Monday, October 05, 2015

Pushing Freedom

by Capt Jose A. Quintanilla
721st Aerial Port Squadron


10/5/2015 - RAMSTEIN AIR BASE, Germany -- After 21 difficult stages covering a grueling distance of 3,360 kilometers, this year's Tour de France came to a conclusion as competitors from 22 teams crossed the finish line. The teams rode 225 kilometers daily for three weeks over both flat and exceedingly mountainous and challenging terrain.

Unlike the majority of racing sports where a single competitor wins the race by crossing the finish line in first position, in the Tour de France, each team has eight riders and a leader. The eight riders, known as domestiques, set up their leader for the win. They are charged with protecting, setting the pace and chasing down attacks by other teams for their leader to succeed.

"These guys know full well they, as individuals, are not there to win," said Senior Master Sgt. Wayne D. Donnelly, the 721st Aerial Port Squadron superintendent, during a recent squadron commander's call. "Their job is to create a clear path for their leader to speed forward past the competition, in essence, pushing him across the finish line."

Donnelly further assimilated this style of teamwork to what we do within the Air Force, where as supporting functions, we enable the mission to be executed - thus "Pushing Freedom" across the globe.

The 721st APS, located at Ramstein Air Base, Germany, is responsible for the movement of passengers, aircraft fleet servicing, command and control operations, and moves more than 62 percent of Department of Defense cargo in support of five combatant commands.

Over the summer, 721st APS Airmen were challenged with uploading an open staircase truck and two fire engines onto a C-17 Globemaster III in support of President Barack Obama's visit to Africa. Our air transportation personnel sprang into action and developed aircraft load plans, requested updated Air Transportability Test Loading Agency letters and planned and coordinated the upload of these three critical assets with other base agencies.

With only four inches of clearance between the two fire engines, 721st APS Ramp Services personnel took extreme caution to ensure the vehicles were uploaded on the C-17 in a safe and timely manner. Communication was critical between the spotters, operators and aircraft loadmaster during the entire upload, which proved critical to mission success.

Having executed a timely and safe upload, the C-17 crew departed Ramstein AB en route to Kenya prior to President Obama's arrival. However, the 721st APS was still on the clock and ready to support President Obama when he passed back through Ramstein AB the following week.
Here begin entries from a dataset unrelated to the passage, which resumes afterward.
-- ==== Sys2Proof/Machine/Operands.lean ====
section
/-! DEFINITION. The operand forms of a DSP core: registers (R168, R210), accumulators (R174 to R176), pointers
(R172, R211) and memories (R164). -/

namespace Sys2Proof.Machine

/-- A core after power-up: every register 0 (R168), every memory cleared (R35), the return stack empty. -/
def Core.cleared : Core where
  d := Vector.replicate 16 0
  a := Vector.replicate 4 0
  p := Vector.replicate 8 0
  n := Vector.replicate 8 0
  l := Vector.replicate 8 0
  b := Vector.replicate 8 0
  lc := Vector.replicate 4 0
  sr := 0
  cyc := 0
  job := 0
  pc := 0
  ret := []
  loops := []
  x := []
  y := []
  prog := []
  now := 0
  flights := []
  run := none
  overflowed := []
  since := 0
  ended := []
  halted := []
  ready := []
  handed := []
  used := []
  libs := []

/-! ### Registers -/

def Core.getD (c : Core) (i : DReg) : Word := c.d.get i
def Core.setD (c : Core) (i : DReg) (v : Word) : Core := { c with d := c.d.set i.val v i.isLt }
def Core.getA (c : Core) (i : Acc) : BitVec 72 := c.a.get i
def Core.setA (c : Core) (i : Acc) (v : BitVec 72) : Core := { c with a := c.a.set i.val v i.isLt }
def Core.getP (c : Core) (i : Ptr) : BitVec 16 := c.p.get i
def Core.setP (c : Core) (i : Ptr) (v : BitVec 16) : Core := { c with p := c.p.set i.val v i.isLt }

/-- The value of a register as a source (R210): 16-bit registers zero-extended, `N0`-`N7` sign-extended. `CYC` is the
count that includes the current instruction (R177, log entry 11). -/
def Core.readReg (c : Core) (cyc : Word) : Reg → Word
  | .d i => c.d.get i
  | .p i => (c.p.get i).setWidth 32
  | .n i => (c.n.get i).signExtend 32
  | .l i => (c.l.get i).setWidth 32
  | .b i => (c.b.get i).setWidth 32
  | .lc i => (c.lc.get i).setWidth 32
  | .sr => c.sr.setWidth 32
  | .cyc => cyc
  | .job => c.job

/-- A write of a register (R210): a 16-bit register keeps bits [15:0]; `CYC` and `JOB` are read only, and a word that
writes them is a reserved encoding, so no decoded instruction names them here. -/
def Core.writeReg (c : Core) (r : Reg) (v : Word) : Core :=
  match r with
  | .d i => c.setD i v
  | .p i => c.setP i (v.setWidth 16)
  | .n i => { c with n := c.n.set i.val (v.setWidth 16) i.isLt }
  | .l i => { c with l := c.l.set i.val (v.setWidth 16) i.isLt }
  | .b i => { c with b := c.b.set i.val (v.setWidth 16) i.isLt }
  | .lc i => { c with lc := c.lc.set i.val (v.setWidth 16) i.isLt }
  | .sr => c.writeSR (v.setWidth 16)
  | .cyc => c
  | .job => c

/-! ### Accumulators (R174 to R176, R183) -/

/-- The exact product of two Q1.31 operands in units of 2^-63, with −1 × −1 delivered as 1 − 2^-63 (R175). -/
def product (x y : Word) : Int :=
  if x = 0x80000000 ∧ y = 0x80000000 then 9223372036854775807 else 2 * (x.toInt * y.toInt)

/-- Whether an exact accumulator value lies outside the range of R174. -/
def out72 (z : Int) : Bool := decide (z < -(2 ^ 71 : Nat)) || decide ((2 ^ 71 : Nat) ≤ z)

/-- An exact value brought to the accumulator (R183). -/
def clip72 (s : Bool) (z : Int) : BitVec 72 :=
  if s && out72 z then (if z < 0 then 0x800000000000000000 else 0x7FFFFFFFFFFFFFFFFF) else BitVec.ofInt 72 z

/-- The job that runs is marked as having overflowed in this round (R183). -/
def Core.markOverflow (c : Core) : Core :=
  match c.run with
  | none => c
  | some p => if p ∈ c.overflowed then c else { c with overflowed := p :: c.overflowed }

/-- Write an exact result to an accumulator under R183: `GVn`, the job's mark, saturation or wrapping. -/
def Core.accumulate (c : Core) (s : Bool) (n : Acc) (z : Int) : Core :=
  let c1 := c.setA n (clip72 s z)
  if out72 z then (c1.raiseGV n true).markOverflow else c1

/-- A whole accumulator written from a data word: `high`, `guard` by sign, `low` 0 (R176). -/
def accOfWord (v : Word) : BitVec 72 := (v.signExtend 40 : BitVec 40) ++ (0 : BitVec 32)

def guardOf (a : BitVec 72) : BitVec 8 := a.extractLsb' 64 8
def highOf (a : BitVec 72) : Word := a.extractLsb' 32 32
def lowOf (a : BitVec 72) : Word := a.extractLsb' 0 32
/-- An accumulator from its three parts (R168). -/
def accParts (g : BitVec 8) (h l : Word) : BitVec 72 := (g ++ h : BitVec 40) ++ l

/-! ### Pointers (R172, R211) -/

/-- The pointer after a step, by linear or circular arithmetic (R172). -/
def stepPtr (p l b : BitVec 16) (s : Int) : BitVec 16 :=
  if l = 0 then BitVec.ofInt 16 (p.toNat + s)
  else
    let len : Nat := min l.toNat 32768
    BitVec.ofInt 16 (b.toNat + ((p.toNat : Int) - b.toNat + s) % len)

/-- The step that a modify code names for pointer `i` (R211). -/
def Core.modStep (c : Core) (i : Ptr) : Mod → Int
  | .keep => 0
  | .inc => 1
  | .dec => -1
  | .byN => (c.n.get i).toInt

/-- The value of pointer `i` after a post-modify; a code of no change leaves it (R172). -/
def Core.modPtr (c : Core) (i : Ptr) (m : Mod) : BitVec 16 :=
  match m with
  | .keep => c.getP i
  | _ => stepPtr (c.getP i) (c.l.get i) (c.b.get i) (c.modStep i m)

/-- The memory word that a pointer value addresses: bit [15] is ignored (R168). -/
def wordAt (p : BitVec 16) : Nat := p.toNat % 32768

/-- What an unlisted word of X, of Y or of program memory holds: 0, but for what the loader laid down for a strip job, whose
contents no rule gives (R233, log entry 3). -/
def Core.blankX (c : Core) (w : Nat) : Word :=
  match c.libs.find? (fun l => decide (l.xAt ≤ w) && decide (w < l.xAt + l.xLen)) with
  | none => 0
  | some l => Config.libX l.program (w - l.xAt)
def Core.blankY (c : Core) (w : Nat) : Word :=
  match c.libs.find? (fun l => decide (l.yAt ≤ w) && decide (w < l.yAt + l.yLen)) with
  | none => 0
  | some l => Config.libY l.program (w - l.yAt)

def Core.readX (c : Core) (w : Nat) : Word := Tab.get (c.blankX w) c.x w
def Core.readY (c : Core) (w : Nat) : Word := Tab.get (c.blankY w) c.y w
def Core.writeX (c : Core) (w : Nat) (v : Word) : Core := { c with x := Tab.put (c.blankX w) c.x w v }
def Core.writeY (c : Core) (w : Nat) (v : Word) : Core := { c with y := Tab.put (c.blankY w) c.y w v }

/-! ### Interlock (R188, R228) -/

/-- How an instruction uses a result. -/
inductive Use where | macAcc | accRead | macOp | alu | store | move | access | branch | other
deriving DecidableEq, Repr

/-- The distance from a producer to a use (R188, R228); 1 where neither table names the pair. -/
def distance : Prod → Use → Nat
  | .mac, .accRead => 3
  | .ldacc, .accRead => 3
  | .load, _ => 2
  | .alu, .macOp => 2
  | .move, .access => 3
  | .sr, _ => 2
  | .mul, _ => 2
  | .log, _ => 3
  | _, _ => 1

/-- The stall of an instruction that issues at cycle `now` with the given uses. -/
def Core.stall (c : Core) (uses : List (Res × Use)) : Nat :=
  uses.foldl (fun m u =>
    c.flights.foldl (fun m f => if f.res = u.1 then max m (f.at_ + distance f.prod u.2 - c.now) else m) m) 0

/-- Note the results of an instruction that issued at cycle `t`; a newer result of a register replaces the older one,
and results that every use can see are forgotten. -/
def Core.produce (c : Core) (t : Nat) (l : List (Res × Prod)) : Core :=
  let keep := c.flights.filter (fun f => decide (t < f.at_ + 3) && !(l.any (fun w => decide (w.1 = f.res))))
  { c with flights := l.map (fun w => ⟨w.1, w.2, t⟩) ++ keep }

end Sys2Proof.Machine
end

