/-- Unsigned carry out of an addition, and borrow of a subtraction (R169). -/
def carryAdd (x y : Word) : Bool := decide (2 ^ 32 ≤ x.toNat + y.toNat)
def borrowSub (x y : Word) : Bool := decide (x.toNat < y.toNat)

/-- The last bit that a left or right shift by `n` moves out; by 0 places none does, and the flag is open. -/
def outLeft (x : Word) (n : Nat) : Bool := if n = 0 then Config.shiftZeroCarry x else x.getLsbD (32 - n)
def outRight (x : Word) (n : Nat) : Bool := if n = 0 then Config.shiftZeroCarry x else x.getLsbD (n - 1)

/-- An exact accumulator value times 2^sh, as a numerator over 2^32 in units of 2^-63 (R185). -/
def scaled (a : Int) (sh : Int) : Int := if 0 ≤ sh then a * (2 ^ sh.toNat : Nat) * (2 ^ 32 : Nat) else a * (2 ^ (32 + sh).toNat : Nat)

/-- EXT: the rounded value of `An` × 2^sh in units of 2^-31 (R185, R186). -/
def extValue (a : BitVec 72) (sh : BitVec 6) : Int := roundShift (scaled a.toInt sh.toInt) 64

/-- SHA: `An` × 2^sh in units of 2^-63, right shifts rounded (R218). -/
def shaValue (a : BitVec 72) (sh : BitVec 6) : Int :=
  if 0 ≤ sh.toInt then a.toInt * (2 ^ sh.toInt.toNat : Nat) else roundShift a.toInt (-sh.toInt).toNat

/-- Whether `An` × 2^s lies in [−1, 1). -/
def normFits (a : Int) (s : Int) : Bool :=
  if 0 ≤ s then decide (-(2 ^ 63 : Nat) ≤ a * (2 ^ s.toNat : Nat)) && decide (a * (2 ^ s.toNat : Nat) < (2 ^ 63 : Nat))
  else decide (-((2 ^ 63 : Nat) * (2 ^ (-s).toNat : Nat) : Int) ≤ a) && decide (a < ((2 ^ 63 : Nat) * (2 ^ (-s).toNat : Nat) : Int))

/-- NORM: the largest s from −8 to 31 that fits; every accumulator fits at −8 (R218). -/
def normShift (a : BitVec 72) : Int :=
  (List.range 40).foldl (fun (best : Int) (k : Nat) => if normFits a.toInt ((k : Int) - 8) then (k : Int) - 8 else best) (-8)

/-- DIVS: the new remainder and the quotient bit (R220). -/
def divStep (r d : Word) : Word × Bool :=
  if r.msb || d.msb then (Config.divsRem r d, Config.divsBit r d)
  else if d.toNat ≤ 2 * r.toNat then (BitVec.ofNat 32 (2 * r.toNat - d.toNat), true)
  else (BitVec.ofNat 32 (2 * r.toNat), false)

/-- The position of the highest set bit. -/
def topBit (x : Nat) : Nat := Nat.log2 x

/-- The 26 fraction bits of a base-2 logarithm: a mantissa in [1, 2) over 2^255, squared once per bit. -/
def logBits : Nat → Nat → Nat → Nat
  | 0, _, acc => acc
  | n + 1, m, acc =>
    let q := m * m / 2 ^ 255
    if 2 ^ 256 ≤ q then logBits n (q / 2) (2 * acc + 1) else logBits n q (2 * acc)

/-- log₂ of a positive Q1.31 value, rounded down to the Q6.26 grid. -/
def logFloor (x : Nat) : Int :=
  let t := topBit x
  ((t : Int) - 31) * (2 ^ 26 : Nat) + logBits 26 (x * 2 ^ 255 / 2 ^ t) 0

/-- LG2 (R221): exact for a power of two, and one of the results within 2^-24 otherwise. -/
def lg2Value (x : Word) : Word :=
  if x.toInt ≤ 0 then 0x80000000
  else if x.toNat = 2 ^ topBit x.toNat then BitVec.ofInt 32 (logFloor x.toNat)
  else BitVec.ofInt 32 (logFloor x.toNat + ((Config.lg2Pick x % 8 : Nat) : Int) - 3)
The APS Airmen executed flawless material handling equipment support and fleet servicing operations on Air Force One, ensuring President Obama was able to meet his other commitments.

And so, just as the Tour de France teams, we may not always be the ones crossing the finish line in first place, but our supporting actions are critical in placing our leaders in a position to make a positive impact in the world and in doing so, we are the ones who are "Pushing Freedom" across the globe.